Текст книги "Вишенка (СИ 18+)"
Автор книги: Анна Клим
сообщить о нарушении
Текущая страница: 10 (всего у книги 31 страниц)
ЧАСТЬ 2
Глава 1
Вечером Кирилл позвонил Вишенке, как и обещал.
Ксюша рассказала ему, что в автобусе они с Веней спали всю дорогу, примостившись вместе на заднем сиденье, потому что все передние места были заняты. Родители встретили свою дочку очень хорошо, скучали по ней. Мама пирог испекла к ее приезду. А она скучает по Кириллу Андреевичу. Родители спрашивали, как ей понравилось в лагере, она сказала, что очень, хочет ли поехать еще – да, непременно…
В половине одиннадцатого Ксюша уже крепко спала, а Кирилл с Сергеем приговаривали вторую бутылку.
Через три дня Кирилл вернулся в город. Первой мыслью было сразу позвонить Ксюше и встретиться, но рассудок настаивал отбросить в сторону поспешный порыв нахлынувших чувств и эмоций. Нет, решения нужно принимать обдуманно и взвешенно. Следует подождать несколько дней, подумать, заглянуть в себя. Да и насущные вопросы, связанные с работой, университетом, никто не отменял и они тоже требовали скорейшего урегулирования – на носу новый учебный год и у преподавателя, на все про все, оставалась лишь неделя до первого сентября.
Кирилл боялся повторения того сценария – его первого лагерного лета – когда бурная страсть, длившаяся все три заезда, в городе рассыпалась в пух и прах, сошла на нет и угасла, оставив после себя неприятный, горький привкус, черным пауком забившийся в глубины подсознания и выползающий оттуда всякий раз, едва появляется малейший намек на серьезные отношения с женщиной. Та курносая любовь, ярко пылавшая под жарким южным солнцем, оказалась ему совсем ненужной в городе. Тогда удалось на тормозах свести отношения на нет, уже тяготившие его, стараясь причинить девушке как можно меньше боли от неизбежности расставания.

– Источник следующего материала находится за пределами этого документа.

-- ==== Sys2Proof/Machine/Flags.lean ====
section
/-!
DEFINITION. Flags: FPCTL and FPFLAGS writes (R87, R88), the flags and counted events of scalar and vector results (R92,
R183, R246), and the registers the flags live in.
-/

namespace Sys2Proof.Machine

/-- FPCTL after a write (R87): QLIM of 65 to 127 stores 64, RM of 101 to 111 leaves RM unchanged. -/
def fpctlWrite (old v : Word) : Word :=
  let q := bits v 14 8
  let r := bits v 2 0
  BitVec.ofNat 64 ((if 64 < q then 64 else q) * 2 ^ 8 + (if 4 < r then bits old 2 0 else r))

/-- FPFLAGS after a write (R88). -/
def fpflagsWrite (v : Word) : Word := BitVec.ofNat 64 (bits v 4 0)

/-- FPCTL.QLIM of a context (R87). -/
def Ctx.qlim (c : Ctx) : Nat := bits c.fpctl 14 8

/-- A scalar result's flags raised and, when it raised any, its events counted (R183). -/
def State.scalarFlags (s : State) (f : Fmt) (o : FOut) : State :=
  if o.flags = 0 then s else (s.raiseFlags o.flags).modCtx (·.countEvents (fmtIndex f) o.ev)

/-- The union of the flags of the active lanes raised, and each lane's events counted (R88, R92, R246). -/
def State.laneFlags (s : State) (f : Fmt) (outs : List FOut) : State :=
  (s.raiseFlags (outs.foldl (fun a o => a ||| o.flags) 0)).modCtx fun c =>
    outs.foldl (fun c o => c.countEvents (fmtIndex f) o.ev) c

/-- Whether a producer of the context may still raise a flag when its value arrives (R189, R250). -/
def Pend.mayRaise (p : Pend) : Bool :=
  match p.finish with
  | .known _ _ f => f != 0
  | .vldf .. => true
  | _ => false

end Sys2Proof.Machine
end

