/-- FAULT_PACKET_RESEND (R117, R359): the oldest held packet reaches the fault channel once that channel is live and has room
and the accesses the packet releases have performed at cluster scope. -/
def execFaultPacketResend (core : Nat) (s : State) : Out :=
  event (coreIn core) <|
    match (s.core core).packets with
    | [] => s
    | (ws, cv) :: rest =>
      let k := Config.keeperOf (clusterOf core)
      let name := s.devReg (.faultCh (clusterOf core))
      match s.liveSlot k name with
      | none => s
      | some i =>
        let m := notice (s.tagOf core).toNat core name ws 0 0
        if ((s.core k).chan i).takes m = .take && cv.all (s.performed .clus false) then
          ((s.modCore core fun c => { c with packets := rest }).enter k i m)
        else s

/-- DEFERRED_FAULT_TAKE (R40): a fault found after its instruction retired is taken at a context's next issue. -/
def execDeferredFaultTake (core ctx : Nat) (s : State) : Out :=
  event (coreIn core && decide (ctx < 11)) <|
    let c := (s.core core).ctx ctx
    match c.deferred with
    | [] => s
    | d :: _ => if c.state = .running || c.state = .waiting then s.raiseDeferred core ctx d else s

end Sys2Proof.Machine
end

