-- ==== Sys2Proof/Machine/Dispatch.lean ====
section
/-!
DEFINITION. The one match that gives every operation of the table to its meaning.
-/

namespace Sys2Proof.Machine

Сейчас так поступить было нельзя. Тогда они разделили ответственность за происходящее пополам, на равных условиях. Теперь в его руках находилась судьба ребенка, девочки. Он чувствовал свою обязательность перед ней, как перед прикормленным и приученным зверьком, маленьким и беззащитным, которого лишь изверг может позволить себе беззаботно отшвырнуть в сторону. «Мы в ответе за тех, кого приручаем». Нанести такой удар по детской психике было жестоко, бесчеловечно.
Прежде чем привязывать ее к себе намертво, Кирилл решил разобраться с самим собой. Действительно ли Вишенка ему так нужна, как виделось прежде, там, на ракушечном берегу. Не сиюминутная ли это блажь, которую, если прирастет, придется отрывать с мясом по-живому. Он чувствовал себя минёром, не имеющим права на ошибку, так как малейшая оплошность может стать смертельной.

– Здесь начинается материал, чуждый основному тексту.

theorem decode_xori {w : Word32} (h0 : fld w 26 6 = 5#6) :
    decode w = accept (.xori ⟨fld w 21 5, fld w 16 5, fld w 1 15, flag w 0⟩) := by
  unfold decode; rw [h0]; change decodeMajor05 w = _; unfold decodeMajor05; rfl
theorem xori (o : ImmI) : Statement (.xori o) := by
  intro hw w h
  obtain rfl := Option.some.inj (show some _ = some w from h)
  rw [decode_xori] <;> simp [fld_cat_lo, fld_cat_hi, fld_self, flag_cat_lo, flag_cat_hi, flag_ofBool, accept, hw]

theorem decode_slli {w : Word32} (h0 : fld w 26 6 = 6#6) (h1 : fld w 7 9 = 0#9) :
    decode w = accept (.slli ⟨fld w 21 5, fld w 16 5, fld w 1 6, flag w 0⟩) := by
  unfold decode; rw [h0]; change decodeMajor06 w = _; unfold decodeMajor06; rw [h1]; rfl
theorem slli (o : ShiftI) : Statement (.slli o) := by
  intro hw w h
  obtain rfl := Option.some.inj (show some _ = some w from h)
  rw [decode_slli] <;> simp [fld_cat_lo, fld_cat_hi, fld_self, flag_cat_lo, flag_cat_hi, flag_ofBool, accept, hw]

theorem decode_srli {w : Word32} (h0 : fld w 26 6 = 6#6) (h1 : fld w 7 9 = 1#9) :
    decode w = accept (.srli ⟨fld w 21 5, fld w 16 5, fld w 1 6, flag w 0⟩) := by
  unfold decode; rw [h0]; change decodeMajor06 w = _; unfold decodeMajor06; rw [h1]; rfl
theorem srli (o : ShiftI) : Statement (.srli o) := by
  intro hw w h
  obtain rfl := Option.some.inj (show some _ = some w from h)
  rw [decode_srli] <;> simp [fld_cat_lo, fld_cat_hi, fld_self, flag_cat_lo, flag_cat_hi, flag_ofBool, accept, hw]

theorem decode_srai {w : Word32} (h0 : fld w 26 6 = 6#6) (h1 : fld w 7 9 = 2#9) :
    decode w = accept (.srai ⟨fld w 21 5, fld w 16 5, fld w 1 6, flag w 0⟩) := by
  unfold decode; rw [h0]; change decodeMajor06 w = _; unfold decodeMajor06; rw [h1]; rfl
theorem srai (o : ShiftI) : Statement (.srai o) := by
  intro hw w h
  obtain rfl := Option.some.inj (show some _ = some w from h)
  rw [decode_srai] <;> simp [fld_cat_lo, fld_cat_hi, fld_self, flag_cat_lo, flag_cat_hi, flag_ofBool, accept, hw]

theorem decode_slti {w : Word32} (h0 : fld w 26 6 = 7#6) :
    decode w = accept (.slti ⟨fld w 21 5, fld w 16 5, fld w 1 15, flag w 0⟩) := by
  unfold decode; rw [h0]; change decodeMajor07 w = _; unfold decodeMajor07; rfl
theorem slti (o : ImmI) : Statement (.slti o) := by
  intro hw w h
  obtain rfl := Option.some.inj (show some _ = some w from h)
  rw [decode_slti] <;> simp [fld_cat_lo, fld_cat_hi, fld_self, flag_cat_lo, flag_cat_hi, flag_ofBool, accept, hw]

theorem decode_sltui {w : Word32} (h0 : fld w 26 6 = 8#6) :
    decode w = accept (.sltui ⟨fld w 21 5, fld w 16 5, fld w 1 15, flag w 0⟩) := by
  unfold decode; rw [h0]; change decodeMajor08 w = _; unfold decodeMajor08; rfl
theorem sltui (o : ImmI) : Statement (.sltui o) := by
  intro hw w h
  obtain rfl := Option.some.inj (show some _ = some w from h)
  rw [decode_sltui] <;> simp [fld_cat_lo, fld_cat_hi, fld_self, flag_cat_lo, flag_cat_hi, flag_ofBool, accept, hw]

theorem decode_lih {w : Word32} (h0 : fld w 26 6 = 9#6) :
    decode w = accept (.lih ⟨fld w 21 5, fld w 0 21⟩) := by
  unfold decode; rw [h0]; change decodeMajor09 w = _; unfold decodeMajor09; rfl
theorem lih (o : ImmU) : Statement (.lih o) := by
  intro hw w h
  obtain rfl := Option.some.inj (show some _ = some w from h)
  rw [decode_lih] <;> simp [fld_cat_lo, fld_cat_hi, fld_self, flag_cat_lo, flag_cat_hi, flag_ofBool, accept, hw]

theorem decode_addpc {w : Word32} (h0 : fld w 26 6 = 10#6) :
    decode w = accept (.addpc ⟨fld w 21 5, fld w 0 21⟩) := by
  unfold decode; rw [h0]; change decodeMajor0A w = _; unfold decodeMajor0A; rfl
theorem addpc (o : ImmU) : Statement (.addpc o) := by
  intro hw w h
  obtain rfl := Option.some.inj (show some _ = some w from h)
  rw [decode_addpc] <;> simp [fld_cat_lo, fld_cat_hi, fld_self, flag_cat_lo, flag_cat_hi, flag_ofBool, accept, hw]

theorem decode_mul {w : Word32} (h0 : fld w 26 6 = 11#6) (h1 : fld w 4 5 = 0#5) :
    decode w = accept (.mul ⟨fld w 21 5, fld w 16 5, fld w 11 5, fld w 9 2, flag w 3, flag w 2, fld w 0 2⟩) := by
  unfold decode; rw [h0]; change decodeMajor0B w = _; unfold decodeMajor0B; rw [h1]; rfl
theorem mul (o : Alu2) : Statement (.mul o) := by
  intro hw w h
  obtain rfl := Option.some.inj (show some _ = some w from h)
  rw [decode_mul] <;> simp [fld_cat_lo, fld_cat_hi, fld_self, flag_cat_lo, flag_cat_hi, flag_ofBool, accept, hw]

theorem decode_mulh {w : Word32} (h0 : fld w 26 6 = 11#6) (h1 : fld w 4 5 = 1#5) :
    decode w = accept (.mulh ⟨fld w 21 5, fld w 16 5, fld w 11 5, fld w 9 2, flag w 3, flag w 2, fld w 0 2⟩) := by
  unfold decode; rw [h0]; change decodeMajor0B w = _; unfold decodeMajor0B; rw [h1]; rfl
theorem mulh (o : Alu2) : Statement (.mulh o) := by
  intro hw w h
  obtain rfl := Option.some.inj (show some _ = some w from h)
  rw [decode_mulh] <;> simp [fld_cat_lo, fld_cat_hi, fld_self, flag_cat_lo, flag_cat_hi, flag_ofBool, accept, hw]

Не стоит торопиться, нужно проверить свои чувства, все взвесить, чтобы не ошибиться. Взять тайм-аут и только потом принимать решение: позвонить, встретиться, окрылить надеждой или порвать раз и навсегда и не мучить ребенка.

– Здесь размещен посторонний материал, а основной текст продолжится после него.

/-- R61, R62, R49 and R63: a request on the network joins the queue of its home slice; a slice serves the head of its queue: a write
takes effect on the bytes of its mask and no other byte of DRAM, and a read binds its part of the load that waits, or completes the
RMA of which it was the last part. R156, R203 and R252: once every part of a producer is bound its value fills its register: a
load's bytes extended as its word says, or the active lanes of a vector; the register is full, and every other register of the
context is as it was (a block that is read to be stored is the subject of VectorMemory). R62, R89 and R92: a write of a slice's
register sets its PEAK to its present depth; the cluster's union of flags takes the flags raised since it was last brought up to
date; and a slice's counts leave it for their blocks. -/
def Obligations.HomeSlicesAndFills : Prop :=
  ((∀ (k : Nat) (s : State) (r : MemReq), s.net[k]? = some r → (∀ c x q, r.asker ≠ .occ c x q) → (∀ a b c d, r.asker ≠ .engine a b c d) →
     r.homed = true → s.mayTake s.net k r = true → s.pairWaits r = false → s.migOf r.pa = none →
     ((s.stack (paStack r.pa)).slice (paSlice r.pa)).queue.length < 64 →
     ∃ t : State, exec (.sliceRequestAccept k) s = .next t ∧ t.net = s.net.eraseIdx k ∧ t.mem = s.mem ∧
       ((t.stack (paStack r.pa)).slice (paSlice r.pa)).queue = ((s.stack (paStack r.pa)).slice (paSlice r.pa)).queue ++ [r]) ∧
   (∀ (t' i : Nat) (s : State) (r : MemReq) (rest : List MemReq), t' < 4 → i < 16 → ((s.stack t').slice i).queue = r :: rest →
     s.migOf r.pa = none → s.firstTouch r = none →
     (∀ m d, r.op = .write m d → (∀ j, r.asker ≠ .rma j) →
       ∃ t : State, exec (.sliceAnswer t' i) s = .next t ∧ ((t.stack t').slice i).queue = rest ∧
         ∀ c, t.readDram c 1 r.key = if r.pa ≤ c ∧ c < r.pa + 16 ∧ m.getLsbD (c - r.pa) = true
           then d.toNat / 256 ^ (c - r.pa) % 256 else s.readDram c 1 r.key) ∧
     (∀ n f1 fc rank c x q j, r.op = .read n f1 fc rank → r.asker = .load c x q j → s.reqPoisoned r = false →
       ∃ t : State, exec (.sliceAnswer t' i) s = .next t ∧ ((t.stack t').slice i).queue = rest ∧ t.mem = s.mem ∧
         ((t.core c).ctx x).pends = ((s.core c).ctx x).pends.map fun p => if p.seq = q then
           { p with pieces := p.pieces.mapIdx fun l y => if l = j then
               { y with value := some (merge y.len (s.readDram r.pa n r.key) y.omask y.odata) } else y } else p) ∧
     (∀ n f1 fc rank w, r.op = .read n f1 fc rank → r.asker = .rma w.id → s.reqPoisoned r = false → s.rmas = [w] → w.write = false →
       w.left = n → w.got = [] →
       ∃ t : State, exec (.sliceAnswer t' i) s = .next t ∧ ((t.stack t').slice i).queue = rest ∧ t.mem = s.mem ∧ t.rmas = [] ∧
         t.egress = s.egress ++ [.rmaRead (toBytes n (s.readDram r.pa n r.key))]))) ∧
  (∀ (core x k : Nat) (s : State) (p : Pend), coreIn core = true → x < 11 → ((s.core core).ctx x).pends[k]? = some p →
     p.pieces.all (fun q => q.value.isSome) = true → p.isRead = false → p.poison = none → p.isBlock = false →
     ((s.core core).ctx x).rep = none →
     ∃ t : State, exec (.registerFill core x k) s = .next t ∧ t.mem = s.mem ∧
       (let c := (s.core core).ctx x
        let d := (t.core core).ctx x
        d.w = c.w ∧ d.pc = c.pc ∧ d.pends = c.pends.filter (·.seq != p.seq) ∧
         (∀ r, r ∉ p.dest.regs → d.full r = c.full r) ∧ (∀ i, .x i ∉ p.dest.regs → d.readX i = c.readX i) ∧
         (∀ i, .v i ∉ p.dest.regs → d.readV i = c.readV i) ∧
         (∀ (rd : BitVec 5) (n : Nat) (signed : Bool), rd ≠ 0 → 0 < n → n ≤ 8 → p.dest = .x rd → p.finish = .load n signed →
           d.full (.x rd) = true ∧
             d.readX rd = (let v : BitVec (8 * n) := BitVec.ofNat _ p.gather; if signed then v.signExtend 64 else v.setWidth 64)) ∧
         (∀ (r1 r2 : BitVec 5), r2 ≠ 0 → r1 ≠ r2 → p.dest = .xx r1 r2 → p.finish = .pair →
           d.readX r2 = BitVec.ofNat 64 (p.gather / 2 ^ 64) ∧ (r1 ≠ 0 → d.readX r1 = BitVec.ofNat 64 p.gather)) ∧
         (∀ (vd : BitVec 4) (z : Nat) (act : BitVec 16) (old : Vec), z ∈ [8, 16, 32, 64] → p.dest = .v vd → p.finish = .lanes z act old →
           d.full (.v vd) = true ∧ ∀ i < 128 / z, laneOf (d.readV vd) z i =
             if act.getLsbD i then BitVec.ofNat z (p.gather / 2 ^ (z * i)) else laneOf old z i))) ∧
  ((∀ (t' i : Nat) (s : State) (r : MemReq), t' < 4 → i < 16 → s.net = [r] → r.key = t' → r.pa = i → (∃ c x q, r.asker = .occ c x q) →
     (∃ m d, r.op = .write m d) →
     ∃ t : State, exec (.sliceoccWrite t' i) s = .next t ∧ ((t.stack t').slice i).peak = ((s.stack t').slice i).queue.length ∧ t.net = []) ∧
   (∀ (k : Nat) (s : State), k < Config.clusters →
     ∃ t : State, exec (.fpunionUpdate k) s = .next t ∧ (t.cluster k).fpunion = (s.cluster k).fpunion ||| (s.cluster k).fpRaised ∧
       (t.cluster k).fpRaised = 0 ∧ t.cores = s.cores ∧ t.mem = s.mem) ∧
   (∀ (t' i : Nat) (s : State), t' < 4 → i < 16 →
     ∃ t : State, exec (.sliceCounterFlush t' i) s = .next t ∧ ((t.stack t').slice i).fpDelta = []))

Кирилл бродил по городу. Решал попутно дела по университету и снова бродил, размышлял, размышлял, размышлял…
Нынче еще не поздно расстаться безболезненно. У Ксюши начнется новый учебный год: учителя, уроки, домашние задания, встретит школьных друзей, которых не видела все лето. Все эти заботы быстро вытеснят из детской головки образ лагерного вожатого. Утешал себя тем, что дает Ксюше возможность ответить на вопрос – а нужен ли он ей? Или городская жизнь, друзья-подружки и вовсе поглотят все свободное время и девочке будет не до него, не до любви. Может и такое быть.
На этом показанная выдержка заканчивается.